Monday, February 23, 2009

An Adoption Legacy of Sorts!

"Difficulties afford a platform upon which He can show Himself. Without them we could never know how tender, faithful and almighty our God is." - Hudson Taylor

They say writing is therapeutic and so I write...February of 1999 was one of the hardest times in my life. My mom was taken to the hospital one morning and as us four kids met my dad at the hospital we found out she didn't make it. To say we were shocked is an understatement-she had no health problems, it was so out of nowhere. I remember those first few days and nights so vividly, thinking it had to be a bad dream. We just sat at the house we grew up in and cried and kept thinking someone would say it was all a mistake. I was a few months pregnant with Claire and she was due on my mom's birthday. I had been having problems in the pregnancy and they told me it was pretty certain the pregnancy would not continue and that I would miscarry. One time when I went in the ultrasound tech recognized me and said something about not believing I was still carrying the baby. My mom had been such a support to me during this time.

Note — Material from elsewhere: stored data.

-- ==== Sys2Proof/Proofs/LinksSound.lean ====
section
/-! PROOFS. Channels, link states and leaky integrators stay in range (R30 to R32, R34): a slot end, then every command. -/

namespace Sys2Proof.Proofs.LinksSound

open Sys2Proof.Machine Sys2Proof.Safety Sys2Proof.Proofs.Footprints

/-- What `SlcSound` says of a state, of its SLC alone. -/
structure Sound (c : Slc) : Prop where
  channels : ∀ i, ChannelSound (c.channels.get i)
  links : ∀ l, (c.link l).state = linkCondition l c.channels
  vertLeft : IntegratorSound c.vertLeft
  vertRight : IntegratorSound c.vertRight
  lateral : IntegratorSound c.lateral

theorem slcSound_iff (s : State) : SlcSound s ↔ Sound s.slc :=
  ⟨fun ⟨hchannels, hlinks, hleft, hright, hlateral⟩ => ⟨hchannels, hlinks, hleft, hright, hlateral⟩,
   fun ⟨hchannels, hlinks, hleft, hright, hlateral⟩ => ⟨hchannels, hlinks, hleft, hright, hlateral⟩⟩

/-- A change that leaves the channels, the link states and the figures of the integrators. -/
theorem Sound.of_same {c d : Slc} (h : Sound c) (hchannels : d.channels = c.channels)
    (hlinks : ∀ l, (d.link l).state = (c.link l).state) (hleft : d.vertLeft.v = c.vertLeft.v ∧ d.vertLeft.p = c.vertLeft.p)
    (hright : d.vertRight.v = c.vertRight.v ∧ d.vertRight.p = c.vertRight.p)
    (hlateral : d.lateral.v = c.lateral.v ∧ d.lateral.p = c.lateral.p) : Sound d := by
  refine ⟨?_, fun l => ?_, ?_, ?_, ?_⟩
  · rw [hchannels]; exact h.channels
  · rw [hchannels, hlinks]; exact h.links l
  · rw [IntegratorSound, hleft.1, hleft.2]; exact h.vertLeft
  · rw [IntegratorSound, hright.1, hright.2]; exact h.vertRight
  · rw [IntegratorSound, hlateral.1, hlateral.2]; exact h.lateral

/-! ### A slot end -/

/-- A channel takes a slot's outcome, or stays where it belongs to another link. -/
theorem takeFrame_get (l : Link) (good : Bool) (frame : List Byte) (c : Channels) (i : ChannelId) :
    (takeFrame l good frame c).get i = c.get i ∨ ∃ value, (takeFrame l good frame c).get i = (c.get i).take value := by
  cases l <;> cases i <;> first | exact .inl rfl | exact .inr ⟨_, rfl⟩

theorem takeFrame_sound (l : Link) (good : Bool) (frame : List Byte) {c : Channels} (h : ∀ i, ChannelSound (c.get i)) (i : ChannelId) :
    ChannelSound ((takeFrame l good frame c).get i) := by
  rcases takeFrame_get l good frame c i with heq | ⟨value, heq⟩ <;> rw [heq]
  · exact h i
  · exact Channel.take_sound (h i) value

/-- The channels of the other links stay, and so does the condition they give. -/
theorem linkCondition_takeFrame_of_ne {l k : Link} (hk : k ≠ l) (good : Bool) (frame : List Byte) (c : Channels) :
    linkCondition k (takeFrame l good frame c) = linkCondition k c := by
  cases l <;> cases k <;> first | rfl | exact absurd rfl hk

theorem zeroed_sound : IntegratorSound Integrator.zeroed := ⟨by decide, by decide⟩

theorem verticalStep_sound (i : Integrator) (a : Option Int) (kv kp : Nat) : IntegratorSound (verticalStep i a kv kp) := by
  cases a
  · exact zeroed_sound
  · exact Integrator.step_sound i _ kv kp

theorem lateralStep_sound (i : Integrator) (ay roll : Option Int) (kv kp : Nat) :
    IntegratorSound (lateralStep i ay roll kv kp) := by
  unfold lateralStep
  split
  · exact Integrator.step_sound _ _ kv kp
  · exact zeroed_sound

theorem integrate_sound {c : Slc} (l : Link) (h : Sound c) : Sound (c.integrate l) := by
  obtain ⟨hchannels, hlinks, hleft, hright, hlateral⟩ := h
  cases l
  · exact ⟨hchannels, hlinks, hleft, hright, hlateral⟩
  · exact ⟨hchannels, fun l => by cases l; exacts [hlinks .s1, hlinks .s2, hlinks .s3], verticalStep_sound _ _ _ _, verticalStep_sound _ _ _ _, hlateral⟩
  · exact ⟨hchannels, fun l => by cases l; exacts [hlinks .s1, hlinks .s2, hlinks .s3], hleft, hright, lateralStep_sound _ _ _ _ _⟩

theorem seeLoss_sound {c : Slc} (l : Link) (h : Sound c) : Sound (c.seeLoss l) := by
  have hsame : ∀ g k, Sound { c with vertGroup := g, latGroup := k } := fun g k =>
    h.of_same rfl (fun l => by cases l <;> rfl) ⟨rfl, rfl⟩ ⟨rfl, rfl⟩ ⟨rfl, rfl⟩
  unfold Slc.seeLoss
  split
  · exact h
  · split
    · exact hsame _ _
    · exact h
  · split
    · exact hsame _ _
    · exact h

theorem endSlot_sound {c : Slc} (l : Link) (opened : Bool) (bytes : List Byte) (h : Sound c) : Sound (c.endSlot l opened bytes) := by
  obtain ⟨hchannels, hlinks, hleft, hright, hlateral⟩ := h
  refine seeLoss_sound l (integrate_sound l ⟨fun i => ?_, fun k => ?_, ?_, ?_, ?_⟩)
  · rw [Slc.setLink_channels]; exact takeFrame_sound l _ _ hchannels i
  · rw [Slc.setLink_channels]
    by_cases hk : k = l
    · subst hk; rw [Slc.link_setLink]
    · rw [Slc.link_setLink_of_ne _ _ hk, linkCondition_takeFrame_of_ne hk]
      exact hlinks k
  · rw [Slc.setLink_vertLeft]; exact hleft
  · rw [Slc.setLink_vertRight]; exact hright
  · rw [Slc.setLink_lateral]; exact hlateral

/-! ### The commands -/

theorem reset_sound : Sound Slc.reset :=
  ⟨fun i => by cases i <;> exact ⟨rfl, rfl, Nat.zero_le _⟩, fun l => by cases l <;> rfl, zeroed_sound, zeroed_sound, zeroed_sound⟩

theorem writeItem_sound {s : State} (i : ItemId) (b : List Byte) (hs : Sound s.slc) : Sound (s.writeItem i b).slc := by
  cases i
  case fixPolicy => obtain ⟨_, _, _, heq⟩ := writeItem_fixPolicy s b; rw [heq]; exact hs
  case sensors => exact hs.of_same rfl (fun l => by cases l <;> rfl) ⟨rfl, rfl⟩ ⟨rfl, rfl⟩ ⟨rfl, rfl⟩
  all_goals exact hs

theorem exec_sound {c : Instr} {s t : State} (hs : Sound s.slc) (h : exec c s = .next t) : Sound t.slc := by
  by_cases hslc : (footprint c).slc = false
  · rw [(exec_keeps h).slc hslc]; exact hs
  cases c
  case powerOn cause => cases cause <;> cases h <;> exact reset_sound
  case startUpHoldEnd =>
    simp only [exec, execStartUpHoldEnd] at h
    split at h <;> cases h
    · exact hs.of_same rfl (fun l => by cases l <;> rfl) ⟨rfl, rfl⟩ ⟨rfl, rfl⟩ ⟨rfl, rfl⟩
    · exact hs
  case slotStart =>
    simp only [exec, execSlotStart] at h
    split at h
    · split at h <;> cases h
      · exact hs.of_same rfl (fun l => by cases l <;> rfl) ⟨rfl, rfl⟩ ⟨rfl, rfl⟩ ⟨rfl, rfl⟩
      · exact hs
    · cases h; exact hs
  case slotEnd l opened bytes =>
    simp only [exec, execSlotEnd] at h
    split at h <;> cases h
    · exact endSlot_sound l opened bytes hs
    · exact hs
  case slcSampleEvent =>
    simp only [exec, execSlcSampleEvent] at h
    split at h
    · split at h <;> cases h
      · exact hs.of_same rfl (fun l => by cases l <;> rfl) ⟨rfl, rfl⟩ ⟨rfl, rfl⟩ ⟨rfl, rfl⟩
      · exact hs
    · cases h; exact hs
  case slcStartNotice =>
    simp only [exec, execSlcStartNotice] at h
    split at h <;> cases h
    · exact hs.of_same rfl (fun l => by cases l <;> rfl) ⟨rfl, rfl⟩ ⟨rfl, rfl⟩ ⟨rfl, rfl⟩
    · exact hs
  case slcSuspendNotice =>
    simp only [exec, execSlcSuspendNotice] at h
    split at h <;> cases h
    · exact hs.of_same rfl (fun l => by cases l <;> rfl) ⟨rfl, rfl⟩ ⟨rfl, rfl⟩ ⟨rfl, rfl⟩
    · exact hs
  case slcStopNotice =>
    simp only [exec, execSlcStopNotice] at h
    split at h <;> cases h
    · exact hs.of_same rfl (fun l => by cases l <;> rfl) ⟨rfl, rfl⟩ ⟨rfl, rfl⟩ ⟨rfl, rfl⟩
    · exact hs
  case setItem =>
    exact setItem_keeps_of_writeItem (P := fun s => Sound s.slc) (fun _ _ _ => Iff.rfl) hs
      (fun _ i b _ => writeItem_sound i b hs) h
  all_goals exact absurd rfl hslc

/-- Settles O55: by the commands that change the SLC. -/
theorem channelsLinksAndIntegratorsStayInRange : Obligations.ChannelsLinksAndIntegratorsStayInRange := by
  intro s t hs h
  rw [slcSound_iff] at hs ⊢
  exact step_keeps_of_exec (P := fun s => Sound s.slc) (fun _ _ _ => Iff.rfl) (fun _ _ _ => exec_sound) hs h

end Sys2Proof.Proofs.LinksSound
end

I really didn't know how to process my emotions, I don't think any of us did. I just felt so unprepared. I felt like the walls of my faith came crashing down, and it was a fork in the road in my faith. Was I going to believe God was who He said He was and His comfort would carry me? It was a long process of grief and I grew in my relationship to God in many ways. God met me in so many ways I can't even begin to count. I think through it instead of my walls of faith crashing down, the walls were made solid. I found I could believe God was who He said He was and He would carry me. I look at the friends He put in my life prior to this to grieve with me and support me. I am thankful for the great church I was attending where I could really continue to grow in this time. I can remember the beautiful conversation my mom and I had the night before she died. The dinner Mike, Ali, Caroline and I had with my mom and dad the prior weekend. This baby I was carrying that was due on my mom's birthday, which miraculously I was able to deliver!

I think it has been hard this year not having my mom here to be able to share the joy of bringing home James. I think of her often and know she would love James and get such a kick out of this little boy. And God continues to pour down His blessings and comfort. What an incredible joy to find out just recently from my dad that my mom had talked about wanting to adopt(a boy)! He said they talked about it, but never ended up going further. I could hardly contain myself when my dad shared this on the phone with me recently. I just cried-how amazing that this was my mom's heart as well and I never even knew it-but yes I guess it doesn't surprise me at all. I am so thankful that God would choose this time to have my dad share this with me, because it has been so comforting to me and just brings me such joy! Our kids have said they are going to adopt too-how cool is that!

Tuesday, February 10, 2009

1st Haircut with us!

I need a haircut mom-look what these girls are doing to me!
Yes it is time!

James thought this was worse than the doctor!

He sat on my lap and moved quite a bit as the buzzer tried to clip his hair!

That was not so bad!

Monday, February 2, 2009

Chinese New Year!


James and Aunt Cocoa (formerly Coo Coo but James has renamed her Cocoa -Coll is thrilled!)

James was so happy at the parade

His favorite was the dragon
James celebrating with some of his cousins
We went to Chinatown for Chinese New Year and went to the parade and went for a great lunch. James had a blast and the weather was actually great (heat wave at 25 degrees!)
It was great spending the afternoon with our family!